[Saved data entries]
Content starts
/-- R78: which request words are illegal, in which order the decoder checks, and that a SEND_COMMAND is well formed as a
word whatever its len. -/
def Obligations.RequestWordLegality : Prop :=
  ∀ w : BitVec 24,
    ((∃ e, decodeRequest w = .error e) ↔
      ((requestOp w ≠ 0x1 ∧ requestOp w ≠ 0x2) ∨ requestRsv w ≠ 0x0 ∨ (requestOp w = 0x2 ∧ requestCmd w ≠ 0x00))) ∧
    (requestOp w ≠ 0x1 → requestOp w ≠ 0x2 →
      decodeRequest w = .error .reservedOp ∨ decodeRequest w = .error .internalOp) ∧
    ((requestOp w = 0x1 ∨ requestOp w = 0x2) → requestRsv w ≠ 0x0 → decodeRequest w = .error .reservedBits) ∧
    (requestOp w = 0x2 → requestRsv w = 0x0 → requestCmd w ≠ 0x00 → decodeRequest w = .error .cmdNotZero) ∧
    (requestOp w = 0x1 → requestRsv w = 0x0 → decodeRequest w = .ok (.sendCommand (requestCmd w) (requestLen w)))

/-! ## Steps -/

/-- R118, R119: a request presented to an idle core is decoded and the step is its execution; a busy core with no request
presented executes the request it latched. -/
def Obligations.StepRunsTheDecodedRequest : Prop :=
  ∀ s : State, s.faultRecord = none →
    (∀ i, s.isIn .idle → s.reqValid = true → decodeRequest s.reqWord = .ok i → step s = exec i s) ∧
    (s.sending → s.reqValid = false → step s = exec (.sendCommand s.curCmd s.curLen) s) ∧
    (s.inReply → s.reqValid = false → step s = exec (.receiveResponse s.curLen) s)

/-- R22, R121, R127: the step of ENCODING is ENCODE, of READING_ACK is READ_ACK, of READING_RESPONSE is READ_RESPONSE, each
followed by the FSM's transition; a hold leaves the state as it is. -/
def Obligations.StepRunsTheSubBlock : Prop :=
  ∀ s t : State, s.quiet →
    (s.isIn .encoding → exec .encode s = .next t → step s = .next { t with state := 0x2 }) ∧
    (s.isIn .readingAck → s.answers ≠ [] → exec .readAck s = .next t →
      step s = .next { t with state := if t.ackOk then 0x6 else 0x7 }) ∧
    (s.isIn .readingResponse → s.answers ≠ [] → exec .readResponse s = .next t →
      step s = .next { t with state := if t.hdrOk && t.dcsOk then 0xB else 0xC }) ∧
    (s.isIn .encoding → ∀ f, exec .encode s = .fault f → step s = .fault f) ∧
    (s.isIn .readingResponse → ∀ f, exec .readResponse s = .fault f → step s = .fault f)

/-- R130 (first row) and 20_memory.md R50: an idle core with no request has no step, and a core whose transaction the
transport has not answered holds. -/
def Obligations.NoStepWithoutRequestOrAnswer : Prop :=
  ∀ s : State, s.faultRecord = none → Waits s → step s = .next s

/-- 20_memory.md R50, R96, R102, R108, R121, R127: an operation whose transaction the transport has not answered holds and
changes nothing; WAIT_READY has loaded its bound before it holds (that a hold is a step to the same state is the model's
choice, log entry 4; that it comes before a short destination's stuck access, log entry 30). -/
def Obligations.UnansweredOperationsHold : Prop :=
  ∀ s : State, s.answers = [] →
    exec .readAck s = .next s ∧ exec .readResponse s = .next s ∧
    (∀ m, exec (.waitReady m) s = .next { s with attCnt := m }) ∧
    (s.isIn .transmitting ∨ (s.isIn .pollingAck ∧ s.attCnt ≠ 0) ∨ s.isIn .readingAck →
      exec (.sendCommand s.curCmd s.curLen) s = .next s) ∧
    ((s.isIn .pollingResp ∧ s.attCnt ≠ 0) ∨ s.isIn .readingResponse → exec (.receiveResponse s.curLen) s = .next s)

/-- R130: `state` changes only as in the table, each row with its condition and its bus transaction. -/
def Obligations.StepFollowsTheTransitionTable : Prop :=
  ∀ s t : State, step s = .next t →
    (Waits s ∧ t = s) ∨
    (t = s.raise .illegalState ∧ 0xD ≤ s.state.toNat) ∨
    (t = s.raise .busy ∧ s.reqValid = true ∧ ¬ s.isIn .idle) ∨
    (t = s.raise .illegalOp ∧ s.reqValid = true ∧ s.isIn .idle ∧ ∃ e, decodeRequest s.reqWord = .error e) ∨
    (t = s.raise .payloadLen ∧ s.reqValid = true ∧ s.isIn .idle ∧
      ∃ cmd len, decodeRequest s.reqWord = .ok (.sendCommand cmd len) ∧ maxPayload < len.toNat) ∨
    AcceptanceRow s t ∨ (s.reqValid = false ∧ (SendRow s t ∨ ReceiveRow s t))

/-- Every step keeps the invariant: the caller's memory canonical, the FSM code legal, `bus_addr` the parameter and within
`P_ADDR_W` bits, `last_err` a code of R137, `done` clear while busy, the latched request the one in progress, and each state of
R130 consistent with the flags that led to it. -/
def Obligations.EveryStepKeepsTheInvariant : Prop :=
  ∀ s t : State, s.Inv → step s = .next t → t.Inv

/-- The invariant holds after reset, from any state whose memory is canonical (70_reset_and_hazards.md R153, R154; of a faulted
state too: the model's choice, log entry 34). -/
def Obligations.ResetEstablishesTheInvariant : Prop :=
  State.reset.Inv ∧ ∀ s : State, MemoryInv s → s.assertReset.Inv

/-! ## Acceptance and contract violations -/

/-- R119: a legal SEND_COMMAND is accepted by an idle core (that the caller then withdraws `req_valid` is the model's choice,
log entry 11). -/
def Obligations.SendCommandIsAccepted : Prop :=
  ∀ (s : State) (cmd len : Byte), s.isIn .idle → len.toNat ≤ 253 →
    exec (.sendCommand cmd len) s = .next { s with
      curOp := 0x1, curCmd := cmd, curLen := len, curBuf := s.reqBuf, done := false, reqValid := false, state := 0x1 }

/-- R119: a legal RECEIVE_RESPONSE is accepted by an idle core, and the poll bound is loaded (that the caller then withdraws
`req_valid` is the model's choice, log entry 11). -/
def Obligations.ReceiveResponseIsAccepted : Prop :=
  ∀ (s : State) (len : Byte), s.isIn .idle →
    exec (.receiveResponse len) s = .next { s with
      curOp := 0x2, curCmd := 0x00, curLen := len, curBuf := s.reqBuf, done := false, reqValid := false,
      attCnt := s.params.maxAttemptsResp, state := 0x9 }

/-- R120, R78, R119, 60_exceptions.md R146: the request port's violations are recorded, and no register changes
(that the violation is recorded by a next state, after which every step faults, is the model's reading, log entry 10). -/
def Obligations.RequestViolationsChangeNoRegister : Prop :=
  ∀ s : State, s.faultRecord = none → s.reqValid = true →
    (s.isIn .idle → (∃ e, decodeRequest s.reqWord = .error e) →
      step s = .next { s with faultRecord := some .illegalOp }) ∧
    (s.isIn .idle → (∃ cmd len, decodeRequest s.reqWord = .ok (.sendCommand cmd len) ∧ 253 < len.toNat) →
      step s = .next { s with faultRecord := some .payloadLen }) ∧
    (s.sending ∨ s.inReply → step s = .next { s with faultRecord := some .busy })

/-- R119, R120, R23: what a request other than the one in progress does: F_BUSY while busy, F_PAYLOAD_LEN for a SEND_COMMAND
with more than 253 payload bytes, F_ILLEGAL_STATE where `state` is no state; no register changes (what `exec` of a request is
in a busy core is the model's choice, log entry 13; that a fault is a recorded next state, log entry 10). -/
def Obligations.OtherRequestsAreViolations : Prop :=
  ∀ (s : State) (cmd len : Byte),
    ((s.sending ∧ ¬ (s.curCmd = cmd ∧ s.curLen = len)) ∨ s.inReply →
      exec (.sendCommand cmd len) s = .next (s.raise .busy)) ∧
    ((s.inReply ∧ s.curLen ≠ len) ∨ s.sending → exec (.receiveResponse len) s = .next (s.raise .busy)) ∧
    (s.isIn .idle → 253 < len.toNat → exec (.sendCommand cmd len) s = .next (s.raise .payloadLen)) ∧
    (0xD ≤ s.state.toNat → exec (.sendCommand cmd len) s = .next (s.raise .illegalState) ∧
      exec (.receiveResponse len) s = .next (s.raise .illegalState)) ∧
    ∀ f, s.raise f = { s with faultRecord := (s.raise f).faultRecord }

/-- 10_state.md R23, 60_exceptions.md R146: a `state` code 0xD to 0xF raises F_ILLEGAL_STATE. -/
def Obligations.IllegalStateCodeIsAFault : Prop :=
  ∀ s : State, s.faultRecord = none → 0xD ≤ s.state.toNat → step s = .next { s with faultRecord := some .illegalState }

/-- 60_exceptions.md R146, R147, 00_scope.md R11: a recorded fault ends the run, and nothing clears it, reset included (the
reading of the record as a field every later step answers: log entry 10; what reset and the others do to a faulted state beside
it: log entry 34). -/
def Obligations.FaultRecordIsSticky : Prop :=
  ∀ (s : State) (f : ModelFault), s.faultRecord = some f →
    step s = .fault (.model f) ∧
    s.assertReset.faultRecord = some f ∧
    (∀ g, (s.raise g).faultRecord = some f) ∧
    (∀ i t, exec i s = .next t → t.faultRecord = some f) ∧
    (∀ a v, (s.callerWrite a v).faultRecord = some f) ∧
    (∀ a, (s.callerRead a).2.faultRecord = some f) ∧
    (∀ w h, (s.presentRequest w h).faultRecord = some f) ∧
    (∀ d, (s.transportAnswer d).faultRecord = some f)

/-! ## The frame codec -/

/-- R86: ENCODE writes `tx_frame` only, with the frame of 30_encoding.md R64 to R68 built from the payload read once in index
order; 20_memory.md R47: beyond the buffer's capacity it has no step. -/
def Obligations.EncodeBuildsTheFrame : Prop :=
  ∀ s : State,
    (s.curLen.toNat ≤ s.curBuf.cap → exec .encode s = .next { s with
      txFrame :=
        let n := s.curLen.toNat
        let p := (List.range n).map fun k => Memory.read s.mem (s.curBuf.base + k)
        [0x00, 0x00, 0xFF, BitVec.ofNat 8 (n + 2), BitVec.ofNat 8 (256 - (n + 2) % 256), 0xD4, s.curCmd] ++ p ++
          [BitVec.ofNat 8 (256 - (0xD4 + s.curCmd.toNat + (p.map BitVec.toNat).sum) % 256), 0x00] }) ∧
    (s.curBuf.cap < s.curLen.toNat → exec .encode s = .fault .stuckBufRead)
Content ends
## Exercise brief
Above are the records; copy exactly the lines from the line with "(s.inReply → s.reqValid" through the line with "followed by the", both included.

## Response to this exercise
    (s.inReply → s.reqValid = false → step s = exec (.receiveResponse s.curLen) s)

/-- R22, R121, R127: the step of ENCODING is ENCODE, of READING_ACK is READ_ACK, of READING_RESPONSE is READ_RESPONSE, each
followed by the FSM's transition; a hold leaves the state as it is. -/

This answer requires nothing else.